Return only what lies between the first line of the entries and the line containing "def romMax : Nat := memSize - romBase", both lines included.
'''
-- ==== Sys2Proof/Machine/Ops.lean ====
section
/-! DEFINITION. The named operations over registers, memory, call stack, display, random sequence, timers, inputs and
run status: the state primitives of R10, and the fatal fault of R601. -/

namespace Sys2Proof.Machine

/-- What every operation that can end a step answers. -/
abbrev Result := Host.Outcome State Fault Refusal

/-- Apply `f` to the next state, if there is one. -/
def mapNext (f : State → State) : Result → Result
  | .next s => .next (f s)
  | .fault r => .fault r
  | .refused r => .refused r

/-! ### Registers (R10) -/

/-- `V[x]`. -/
def State.reg (s : State) (x : Reg) : Byte := s.v[x.val]

/-- `V[x] <- b`. -/
def State.setReg (s : State) (x : Reg) (b : Byte) : State := { s with v := s.v.set x.val b }

/-- `PC <- target`. -/
def State.setPc (s : State) (target : Word) : State := { s with pc := target }

/-- `I <- w`. -/
def State.setIdx (s : State) (w : Word) : State := { s with idx := w }

/-- `DT <- b`. -/
def State.setDt (s : State) (b : Byte) : State := { s with dt := b }

/-- `ST <- b`. -/
def State.setSt (s : State) (b : Byte) : State := { s with st := b }

/-- The PC advance of R403: `PC <- PC + 2`. The skips use it a second time (R446). -/
def State.advance (s : State) : State := s.setPc (s.pc + 2)

/-- The rewind of R563: `PC <- PC - 2`. -/
def State.rewind (s : State) : State := s.setPc (s.pc - 2)

/-- `V[k] <- b` for the bytes of the list, from register k on, in ascending order. -/
def setRegsFrom (k : Nat) : List Byte → Vector Byte 16 → Vector Byte 16
  | [], v => v
  | b :: bs, v => setRegsFrom (k + 1) bs (v.setIfInBounds k b)

/-- Load registers V0 upward with the bytes of the list (R505). -/
def State.setRegs (s : State) (bytes : List Byte) : State := { s with v := setRegsFrom 0 bytes s.v }

/-- The values of V0 to Vx (R504). -/
def State.regsUpTo (s : State) (x : Reg) : List Byte := s.v.toList.take (x.val + 1)

/-! ### Memory (20_memory.md) -/

/-- `MEM_SIZE` (R7, R200). -/
def memSize : Nat := 4096

/-- `FONT_BASE` (R7, R206). -/
def fontBase : Nat := 0x50

/-- `ROM_BASE` (R7, R206). -/
def romBase : Nat := 0x200

/-- `ROM_MAX` (R7, R702). -/
def romMax : Nat := memSize - romBase

/-- The default `FONT_DATA` of R118: glyph d is the five bytes at 5 * d (assumption log 10). -/
def fontData : List Byte :=
  [0xF0#8, 0x90#8, 0x90#8, 0x90#8, 0xF0#8] ++ [0x20#8, 0x60#8, 0x20#8, 0x20#8, 0x70#8] ++
  [0xF0#8, 0x10#8, 0xF0#8, 0x80#8, 0xF0#8] ++ [0xF0#8, 0x10#8, 0xF0#8, 0x10#8, 0xF0#8] ++
  [0x90#8, 0x90#8, 0xF0#8, 0x10#8, 0x10#8] ++ [0xF0#8, 0x80#8, 0xF0#8, 0x10#8, 0xF0#8] ++
  [0xF0#8, 0x80#8, 0xF0#8, 0x90#8, 0xF0#8] ++ [0xF0#8, 0x10#8, 0x20#8, 0x40#8, 0x40#8] ++
  [0xF0#8, 0x90#8, 0xF0#8, 0x90#8, 0xF0#8] ++ [0xF0#8, 0x90#8, 0xF0#8, 0x10#8, 0xF0#8] ++
  [0xF0#8, 0x90#8, 0xF0#8, 0x90#8, 0x90#8] ++ [0xE0#8, 0x90#8, 0xE0#8, 0x90#8, 0xE0#8] ++
  [0xF0#8, 0x80#8, 0x80#8, 0x80#8, 0xF0#8] ++ [0xE0#8, 0x90#8, 0x90#8, 0x90#8, 0xE0#8] ++
  [0xF0#8, 0x80#8, 0xF0#8, 0x80#8, 0xF0#8] ++ [0xF0#8, 0x80#8, 0xF0#8, 0x80#8, 0x80#8]

/-- What an address that memory does not list reads as: its contents at reset without a ROM image, the font at
0x50..0x9F and 0 elsewhere (R109, R206; assumption logs 8 and 10). -/
def unlisted (a : Nat) : Byte := if fontBase ≤ a then fontData.getD (a - fontBase) 0#8 else 0#8

/-- The byte at address `a`. Instructions reach it through `State.slice` and `State.fetch` only, which check the
range. -/
def Memory.byte : Memory → Nat → Byte
  | [], a => unlisted a
  | (k, b) :: m, a => if k = a then b else Memory.byte m a

/-- Write byte `b` at address `a`, keeping the canonical form. Instructions reach it through `State.store` only,
which checks the range. -/
def Memory.set : Memory → Nat → Byte → Memory
  | [], a, b => if b = unlisted a then [] else [(a, b)]
  | (k, c) :: m, a, b =>
    if a < k then (if b = unlisted a then (k, c) :: m else (a, b) :: (k, c) :: m)
    else if a = k then (if b = unlisted a then m else (a, b) :: m)
    else (k, c) :: Memory.set m a b

/-- Write bytes at ascending addresses from `a` on (R202). -/
def Memory.setBytes : Memory → Nat → List Byte → Memory
  | m, _, [] => m
  | m, a, b :: bs => Memory.setBytes (Memory.set m a b) (a + 1) bs

/-- The canonical form, for a list whose addresses are all at least `lo`. -/
def Memory.wfFrom : Nat → Memory → Bool
  | _, [] => true
  | lo, (k, b) :: m => decide (lo ≤ k) && decide (k < memSize) && decide (b ≠ unlisted k) && Memory.wfFrom (k + 1) m

/-- The canonical form of memory: addresses strictly rising and inside memory, no byte that an unlisted address would
read as. -/
def Memory.wf (m : Memory) : Bool := Memory.wfFrom 0 m

/-- Whether the `n` bytes from `base` on all lie in memory, the addresses computed without wrap-around (R201, R204,
R205). An empty range is never out of bounds (D34). -/
def inMemory (base n : Nat) : Bool := n == 0 || decide (base + n ≤ memSize)

/-- `MemRead` of a whole range, checked before anything is read; `none` is a bounds violation (R204, R205). -/
def State.slice (s : State) (base n : Nat) : Option (List Byte) :=
  if inMemory base n then some ((List.range' base n).map (Memory.byte s.mem)) else none

/-- `MemWrite` of a whole range, checked before anything is written; `none` is a bounds violation (R204, R205). -/
def State.store (s : State) (base : Nat) (bytes : List Byte) : Option State :=
  if inMemory base bytes.length then some { s with mem := Memory.setBytes s.mem base bytes } else none

/-- Instruction fetch: the big-endian word at PC, if both bytes lie in memory (R202, R401). -/
def State.fetch (s : State) : Option Word :=
  if 4094 < s.pc.toNat then none
  else some (bigEndian (Memory.byte s.mem s.pc.toNat) (Memory.byte s.mem (s.pc.toNat + 1)))

/-! ### Call stack (R106) -/

/-- `Push(w)`. -/
def State.push (s : State) (w : Word) : State := { s with stack := w :: s.stack }

/-- The stack after `Pop()`, whose answer is the head of the stack before. -/
def State.dropTop (s : State) : State := { s with stack := s.stack.tail }

/-- The call stack already holds `STACK_DEPTH` addresses (R422). -/
def State.stackFull (s : State) : Bool := s.cfg.stackDepth == some s.stack.length

/-! ### Display (45_display.md) -/

/-- `DispGet(x, y)`, the coordinates wrapped. -/
def Disp.get (d : Disp) (x y : Nat) : Bool :=
  (d[y % 32]'(Nat.mod_lt y (by decide)))[x % 64]'(Nat.mod_lt x (by decide))

/-- `DispSet(x, y, bit)` of R530: the new buffer, and whether a lit pixel was turned off. -/
def dispSet (d : Disp) (x y : Nat) (bit : Bool) : Disp × Bool :=
  have hx : x % 64 < 64 := Nat.mod_lt x (by decide)
  have hy : y % 32 < 32 := Nat.mod_lt y (by decide)
  let old := d[y % 32][x % 64]
  (d.set (y % 32) (d[y % 32].set (x % 64) (old ^^ bit)), old && bit)

/-- `DispClear()` of R531. -/
def dispClear : Disp := Vector.replicate 32 (Vector.replicate 64 false)

/-- Replace the display buffer. -/
def State.setDisp (s : State) (d : Disp) : State := { s with disp := d }

/-- One `DispSet` of a drawing under way, its collision OR-ed into what came before (R534). -/
def drawPixel (x y : Nat) (bit : Bool) (acc : Disp × Bool) : Disp × Bool :=
  let r := dispSet acc.1 x y bit
  (r.1, acc.2 || r.2)

/-- The eight columns of one sprite row, most-significant bit first (R534). -/
def drawRow (x0 y : Nat) (b : Byte) (acc : Disp × Bool) : Disp × Bool :=
  (List.range 8).foldl (fun acc c => drawPixel (x0 + c) y (b.getLsbD (7 - c)) acc) acc

/-- The rows of a sprite, downward from row y (R534). -/
def drawRows (x0 : Nat) : Nat → List Byte → Disp × Bool → Disp × Bool
  | _, [], acc => acc
  | y, b :: bs, acc => drawRows x0 (y + 1) bs (drawRow x0 y b acc)

/-! ### Random sequence (R565) -/

/-- The byte the next `RandByte()` gives. -/
def State.randByte (s : State) : Byte := Config.rngStream s.rngN

/-- The advance of the sequence by one byte. -/
def State.nextRand (s : State) : State := { s with rngN := s.rngN + 1 }

/-! ### Timers (R630) -/

/-- One timer, decremented with a floor at 0. -/
def decrement (b : Byte) : Byte := if b = 0#8 then 0#8 else b - 1#8

/-- `TimerTick()`. -/
def State.tick (s : State) : State := { s with dt := decrement s.dt, st := decrement s.st }

/-! ### Inputs and outputs (R113, R114) -/

/-- What the environment answers in this step: the first listed input, or free values. -/
def State.sample (s : State) : Inputs :=
  match s.inputs with
  | i :: _ => i
  | [] => Config.freeInputs s.inputNo

/-- The sample of this step is used up. -/
def State.dropSample (s : State) : State := { s with inputs := s.inputs.tail, inputNo := s.inputNo + 1 }

/-- No frame has been delivered in this step yet. -/
def State.clearFrame (s : State) : State := { s with frame := none }

/-- Deliver the whole display buffer (R405, R532). -/
def State.present (s : State) : State := { s with frame := some s.disp }

/-! ### Fatal faults and the end of a run -/

/-- The code R600 numbers a cause with. -/
def FaultCause.code : FaultCause → Nat
  | .decodeFailure => 1
  | .machineCall => 2
  | .stackUnderflow => 3
  | .stackOverflow => 4
  | .boundsViolation => 5
  | .presentFailure => 6

/-- `raise Fault(cause, a, w)` of R601: the record goes into `status` and nothing else changes (R612). The block has
no return from a fault (R613). -/
def State.raise (s : State) (cause : FaultCause) (a : Word) (w : Option Word) : State :=
  { s with status := .faulted { cause := cause, pc := a, word := w } }

/-- The fault of an instruction in part 4, from the state in which the step fetched it: the PC advance stands, the
record holds the instruction's address and word, and the instruction writes nothing (R409, R602). -/
def State.trap (s : State) (cause : FaultCause) (i : Instr) : State :=
  s.advance.raise cause s.pc (some (encode i))

/-- `status <- Stopped` (R408). -/
def State.stop (s : State) : State := { s with status := .stopped }

end Sys2Proof.Machine
end

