-- ==== Sys2Proof/Certificates/Slice0/Obligations.lean ====
section
/-! DEFINITION. The statements for the provers, and the words they are stated in. Where a statement has a premise
`Memory.wf s.mem = true`, the premise is an invariant of the machine (`EveryStepKeepsTheInvariant`,
`ResetMeetsTheInvariant`). A clause on decoding rests on the encodings of R306 to R311, 31 of which the spec takes from
general knowledge (its D4; assumption log 11). A docstring that names a decision D<n> says which clause is the spec's own
choice and not its source's. -/

namespace Sys2Proof.Claims

open Sys2Proof Sys2Proof.Machine

/-- The parts of the state, beside PC and the registers, that an instruction may write. -/
inductive Part where
  | idx
  | stack
  | dt
  | st
  | mem
  | disp
  | rngN
deriving DecidableEq, Repr

/-- The frame of an instruction: from `s` to `t` only PC, the registers of `regs` and the parts of `parts` may have
changed. Memory is compared byte by byte. -/
structure SameExcept (parts : List Part) (regs : List Reg) (s t : State) : Prop where
  reg : ∀ r, r ∉ regs → t.reg r = s.reg r
  idx : Part.idx ∉ parts → t.idx = s.idx
  stack : Part.stack ∉ parts → t.stack = s.stack
  dt : Part.dt ∉ parts → t.dt = s.dt
  st : Part.st ∉ parts → t.st = s.st
  mem : Part.mem ∉ parts → ∀ a, Memory.byte t.mem a = Memory.byte s.mem a
  disp : Part.disp ∉ parts → t.disp = s.disp
  rngN : Part.rngN ∉ parts → t.rngN = s.rngN
  status : t.status = s.status
  frame : t.frame = s.frame
  inputs : t.inputs = s.inputs
  inputNo : t.inputNo = s.inputNo
  cfg : t.cfg = s.cfg

/-- The instruction ends in a fatal fault of part 4 (R409, R601, R602): PC has advanced, the record is in the status,
and nothing else has changed. -/
def FaultsInExecute (cause : FaultCause) (i : Instr) (s : State) : Prop :=
  exec i s = .next
    { s with pc := s.pc + 2, status := .faulted { cause := cause, pc := s.pc, word := some (encode i) } }

/-- The instruction completes with a register-file effect only: PC is `a + 2`, register x holds `b`, and every other
register and everything else is as before. -/
def LoadsRegister (i : Instr) (s : State) (x : Reg) (b : Byte) : Prop :=
  ∃ t, exec i s = .next t ∧ t.pc = s.pc + 2 ∧ t.reg x = b ∧ SameExcept [] [x] s t

/-- The instruction completes with `WriteRF(res, f)` of R471, `seq` being the value of its row under the policy
`Sequential`: for x other than VF both writes stand, for x = VF the one the build's policy keeps. -/
def WritesResultAndFlag (i : Instr) (s : State) (x : Reg) (res f seq : Byte) : Prop :=
  ∃ t, exec i s = .next t ∧ t.pc = s.pc + 2 ∧ SameExcept [] [x, VF] s t ∧
    (x ≠ VF → t.reg x = res ∧ t.reg VF = f) ∧
    (x = VF → s.cfg.vfDestPolicy = .flagLast → t.reg VF = f) ∧
    (x = VF → s.cfg.vfDestPolicy = .resultLast → t.reg VF = res) ∧
    (x = VF → s.cfg.vfDestPolicy = .sequential → t.reg VF = seq)

/-- The instruction completes as a skip on `cond` (R446): PC is `a + 4` if the condition holds, else `a + 2`, and
nothing else changes. -/
def SkipsIff (i : Instr) (s : State) (cond : Prop) : Prop :=
  ∃ t, exec i s = .next t ∧ SameExcept [] [] s t ∧ (cond → t.pc = s.pc + 4) ∧ (¬ cond → t.pc = s.pc + 2)
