-- ==== Sys2Proof/Laws/Exec.lean ====
section
/-! SUPPORT. What the shared operations of the meanings can do, and what no instruction can do. -/

namespace Sys2Proof.Machine

/-- A skip moves PC and nothing else (R446). -/
theorem State.skipIf_eq_setPc (s : State) (c : Bool) :
    s.skipIf c = s.setPc (if c then s.pc + 2 + 2 else s.pc + 2) := by
  cases c <;> rfl

/-- What a key wait can do: rewind, or write the destination (R563). -/
theorem State.loadKey_cases (s : State) (x : Reg) (k : Option Key) :
    (k = none ∧ s.loadKey x k = s.rewind) ∨ ∃ j, k = some j ∧ s.loadKey x k = s.setReg x (keyByte j) := by
  cases k with
  | none => exact .inl ⟨rfl, rfl⟩
  | some j => exact .inr ⟨j, rfl, rfl⟩

/-- The rewind of a waiting key load undoes the advance of the same step (R563). -/
theorem State.advance_rewind (s : State) : s.advance.rewind = s := by
  simp only [State.rewind, State.advance, State.setPc]
  simp

theorem execRet_cases (s : State) :
    (s.stack = [] ∧ execRet s = .next (s.trap .stackUnderflow .ret)) ∨
      ∃ w ws, s.stack = w :: ws ∧ execRet s = .next (s.advance.dropTop.setPc w) := by
  unfold execRet
  cases h : s.stack with
  | nil => exact .inl ⟨rfl, rfl⟩
  | cons w ws => exact .inr ⟨w, ws, rfl, rfl⟩

theorem execCall_cases (nnn : Addr) (s : State) :
    (s.stackFull = true ∧ execCall nnn s = .next (s.trap .stackOverflow (.call nnn))) ∨
      (s.stackFull = false ∧ execCall nnn s = .next ((s.advance.push s.advance.pc).setPc (zextAddr nnn))) := by
  unfold execCall
  cases h : s.stackFull <;> simp

theorem execLoadBcd_cases (x : Reg) (s : State) :
    (memSize < s.idx.toNat + 3 ∧ execLoadBcd x s = .next (s.trap .boundsViolation (.loadBcd x))) ∨
      (s.idx.toNat + 3 ≤ memSize ∧ execLoadBcd x s = .next { s.advance with
        mem := Memory.setBytes s.mem s.idx.toNat (bcdDigits (s.reg x)) }) := by
  unfold execLoadBcd
  cases h : s.advance.store s.idx.toNat (bcdDigits (s.reg x)) with
  | none => exact .inl ⟨(State.store_eq_none.mp h).2, rfl⟩
  | some t =>
    obtain ⟨h1 | h1, rfl⟩ := State.store_eq_some.mp h
    · exact absurd h1 (by simp [bcdDigits])
    · exact .inr ⟨h1, rfl⟩

theorem execStoreRegisters_cases (x : Reg) (s : State) :
    (memSize < s.idx.toNat + (x.val + 1) ∧
        execStoreRegisters x s = .next (s.trap .boundsViolation (.storeRegisters x))) ∨
      (s.idx.toNat + (x.val + 1) ≤ memSize ∧ execStoreRegisters x s = .next { s.advance with
        mem := Memory.setBytes s.mem s.idx.toNat (s.regsUpTo x) }) := by
  have hlen := s.regsUpTo_length x
  unfold execStoreRegisters
  cases h : s.advance.store s.idx.toNat (s.regsUpTo x) with
  | none => exact .inl ⟨hlen ▸ (State.store_eq_none.mp h).2, rfl⟩
  | some t =>
    obtain ⟨h1 | h1, rfl⟩ := State.store_eq_some.mp h
    · omega
    · exact .inr ⟨hlen ▸ h1, rfl⟩

theorem execReadRegisters_cases (x : Reg) (s : State) :
    (memSize < s.idx.toNat + (x.val + 1) ∧
        execReadRegisters x s = .next (s.trap .boundsViolation (.readRegisters x))) ∨
      ∃ bs, s.idx.toNat + (x.val + 1) ≤ memSize ∧ s.slice s.idx.toNat (x.val + 1) = some bs ∧
        execReadRegisters x s = .next (s.advance.setRegs bs) := by
  unfold execReadRegisters
  cases h : s.slice s.idx.toNat (x.val + 1) with
  | none => exact .inl ⟨(State.slice_eq_none.mp h).2, rfl⟩
  | some bs =>
    have := (State.slice_eq_some.mp h).1
    exact .inr ⟨bs, by omega, rfl, rfl⟩

theorem execDraw_cases (x y : Reg) (n : Count) (s : State) :
    (n.val ≠ 0 ∧ memSize < s.idx.toNat + n.val ∧ execDraw x y n s = .next (s.trap .boundsViolation (.draw x y n))) ∨
      ∃ rows, (n.val = 0 ∨ s.idx.toNat + n.val ≤ memSize) ∧ s.slice s.idx.toNat n.val = some rows ∧
        execDraw x y n s = .next
          ((s.advance.setDisp (drawRows (s.reg x).toNat (s.reg y).toNat rows (s.disp, false)).1).setReg VF
            (flagByte (drawRows (s.reg x).toNat (s.reg y).toNat rows (s.disp, false)).2)) := by
  unfold execDraw
  cases h : s.slice s.idx.toNat n.val with
  | none => exact .inl ⟨(State.slice_eq_none.mp h).1, (State.slice_eq_none.mp h).2, rfl⟩
  | some rows => exact .inr ⟨rows, (State.slice_eq_some.mp h).1, rfl, rfl⟩

/-- What no instruction changes: the frame output, the inputs and the build. -/
structure SameInterface (s t : State) : Prop where
  frame : t.frame = s.frame
  inputs : t.inputs = s.inputs
  inputNo : t.inputNo = s.inputNo
  cfg : t.cfg = s.cfg

theorem SameInterface.writeRF (s : State) (x : Reg) (res : Byte) (f : Bool) (seq : Byte) :
    SameInterface s (s.advance.writeRF x res f seq) := by
  obtain ⟨v, hv⟩ := s.advance.writeRF_eq_setV x res f seq
  rw [hv]
  exact ⟨rfl, rfl, rfl, rfl⟩

theorem SameInterface.skipIf (s : State) (c : Bool) : SameInterface s (s.skipIf c) := by
  rw [State.skipIf_eq_setPc]
  exact ⟨rfl, rfl, rfl, rfl⟩

/-- Every instruction answers a next state, and leaves the interface and the build alone. -/
theorem exec_next (i : Instr) (s : State) : ∃ t, exec i s = .next t ∧ SameInterface s t := by
  cases i with
  | ret => obtain ⟨-, h⟩ | ⟨w, ws, -, h⟩ := execRet_cases s <;> exact ⟨_, h, rfl, rfl, rfl, rfl⟩
  | call nnn => obtain ⟨-, h⟩ | ⟨-, h⟩ := execCall_cases nnn s <;> exact ⟨_, h, rfl, rfl, rfl, rfl⟩
  | loadBcd x => obtain ⟨-, h⟩ | ⟨-, h⟩ := execLoadBcd_cases x s <;> exact ⟨_, h, rfl, rfl, rfl, rfl⟩
  | storeRegisters x => obtain ⟨-, h⟩ | ⟨-, h⟩ := execStoreRegisters_cases x s <;> exact ⟨_, h, rfl, rfl, rfl, rfl⟩
  | readRegisters x =>
    obtain ⟨-, h⟩ | ⟨bs, -, -, h⟩ := execReadRegisters_cases x s <;> exact ⟨_, h, rfl, rfl, rfl, rfl⟩
  | draw x y n => obtain ⟨-, -, h⟩ | ⟨rows, -, -, h⟩ := execDraw_cases x y n s <;> exact ⟨_, h, rfl, rfl, rfl, rfl⟩
  | keyLoad x =>
    refine ⟨_, rfl, ?_⟩
    obtain ⟨-, h⟩ | ⟨k, -, h⟩ := s.advance.loadKey_cases x s.sample.availKey <;> rw [h] <;> exact ⟨rfl, rfl, rfl, rfl⟩
  | addReg x y => exact ⟨_, rfl, .writeRF ..⟩
  | subReg x y => exact ⟨_, rfl, .writeRF ..⟩
  | subnReg x y => exact ⟨_, rfl, .writeRF ..⟩
  | shiftRight x y => exact ⟨_, rfl, .writeRF ..⟩
  | shiftLeft x y => exact ⟨_, rfl, .writeRF ..⟩
  | skipEqConst x nn => exact ⟨_, rfl, .skipIf ..⟩
  | skipNeqConst x nn => exact ⟨_, rfl, .skipIf ..⟩
  | skipEqReg x y => exact ⟨_, rfl, .skipIf ..⟩
  | skipNeqReg x y => exact ⟨_, rfl, .skipIf ..⟩
  | keyPressSkip x => exact ⟨_, rfl, .skipIf ..⟩
  | keyNotPressSkip x => exact ⟨_, rfl, .skipIf ..⟩
  | clear => exact ⟨_, rfl, rfl, rfl, rfl, rfl⟩
  | machineCall nnn => exact ⟨_, rfl, rfl, rfl, rfl, rfl⟩
  | jump nnn => exact ⟨_, rfl, rfl, rfl, rfl, rfl⟩
  | loadImm x nn => exact ⟨_, rfl, rfl, rfl, rfl, rfl⟩
  | addConst x nn => exact ⟨_, rfl, rfl, rfl, rfl, rfl⟩
  | loadReg x y => exact ⟨_, rfl, rfl, rfl, rfl, rfl⟩
  | orReg x y => exact ⟨_, rfl, rfl, rfl, rfl, rfl⟩
  | andReg x y => exact ⟨_, rfl, rfl, rfl, rfl, rfl⟩
  | xorReg x y => exact ⟨_, rfl, rfl, rfl, rfl, rfl⟩
  | loadIndex nnn => exact ⟨_, rfl, rfl, rfl, rfl, rfl⟩
  | jumpPlusV0 nnn => exact ⟨_, rfl, rfl, rfl, rfl, rfl⟩
  | random x nn => exact ⟨_, rfl, rfl, rfl, rfl, rfl⟩
  | delayTimerLoadFrom x => exact ⟨_, rfl, rfl, rfl, rfl, rfl⟩
  | delayTimerLoadInto x => exact ⟨_, rfl, rfl, rfl, rfl, rfl⟩
  | soundLoad x => exact ⟨_, rfl, rfl, rfl, rfl, rfl⟩
  | addIndex x => exact ⟨_, rfl, rfl, rfl, rfl, rfl⟩
  | locateSprite x => exact ⟨_, rfl, rfl, rfl, rfl, rfl⟩

/-- The sample of a step is the same before and after its instruction. -/
theorem SameInterface.sample {s t : State} (h : SameInterface s t) : t.sample = s.sample := by
  simp only [State.sample, h.inputs, h.inputNo]

end Sys2Proof.Machine
end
'''
EXERCISE ANSWER:
-- ==== Sys2Proof/Machine/Ops.lean ====
section
/-! DEFINITION. The named operations over registers, memory, call stack, display, random sequence, timers, inputs and
run status: the state primitives of R10, and the fatal fault of R601. -/

namespace Sys2Proof.Machine

/-- What every operation that can end a step answers. -/
abbrev Result := Host.Outcome State Fault Refusal

/-- Apply `f` to the next state, if there is one. -/
def mapNext (f : State → State) : Result → Result
  | .next s => .next (f s)
  | .fault r => .fault r
  | .refused r => .refused r

/-! ### Registers (R10) -/

/-- `V[x]`. -/
def State.reg (s : State) (x : Reg) : Byte := s.v[x.val]

/-- `V[x] <- b`. -/
def State.setReg (s : State) (x : Reg) (b : Byte) : State := { s with v := s.v.set x.val b }

/-- `PC <- target`. -/
def State.setPc (s : State) (target : Word) : State := { s with pc := target }

/-- `I <- w`. -/
def State.setIdx (s : State) (w : Word) : State := { s with idx := w }

/-- `DT <- b`. -/
def State.setDt (s : State) (b : Byte) : State := { s with dt := b }

/-- `ST <- b`. -/
def State.setSt (s : State) (b : Byte) : State := { s with st := b }

/-- The PC advance of R403: `PC <- PC + 2`. The skips use it a second time (R446). -/
def State.advance (s : State) : State := s.setPc (s.pc + 2)

/-- The rewind of R563: `PC <- PC - 2`. -/
def State.rewind (s : State) : State := s.setPc (s.pc - 2)

/-- `V[k] <- b` for the bytes of the list, from register k on, in ascending order. -/
def setRegsFrom (k : Nat) : List Byte → Vector Byte 16 → Vector Byte 16
  | [], v => v
  | b :: bs, v => setRegsFrom (k + 1) bs (v.setIfInBounds k b)

/-- Load registers V0 upward with the bytes of the list (R505). -/
def State.setRegs (s : State) (bytes : List Byte) : State := { s with v := setRegsFrom 0 bytes s.v }

/-- The values of V0 to Vx (R504). -/
def State.regsUpTo (s : State) (x : Reg) : List Byte := s.v.toList.take (x.val + 1)

/-! ### Memory (20_memory.md) -/

/-- `MEM_SIZE` (R7, R200). -/
def memSize : Nat := 4096

/-- `FONT_BASE` (R7, R206). -/
def fontBase : Nat := 0x50

/-- `ROM_BASE` (R7, R206). -/
def romBase : Nat := 0x200

/-- `ROM_MAX` (R7, R702). -/
def romMax : Nat := memSize - romBase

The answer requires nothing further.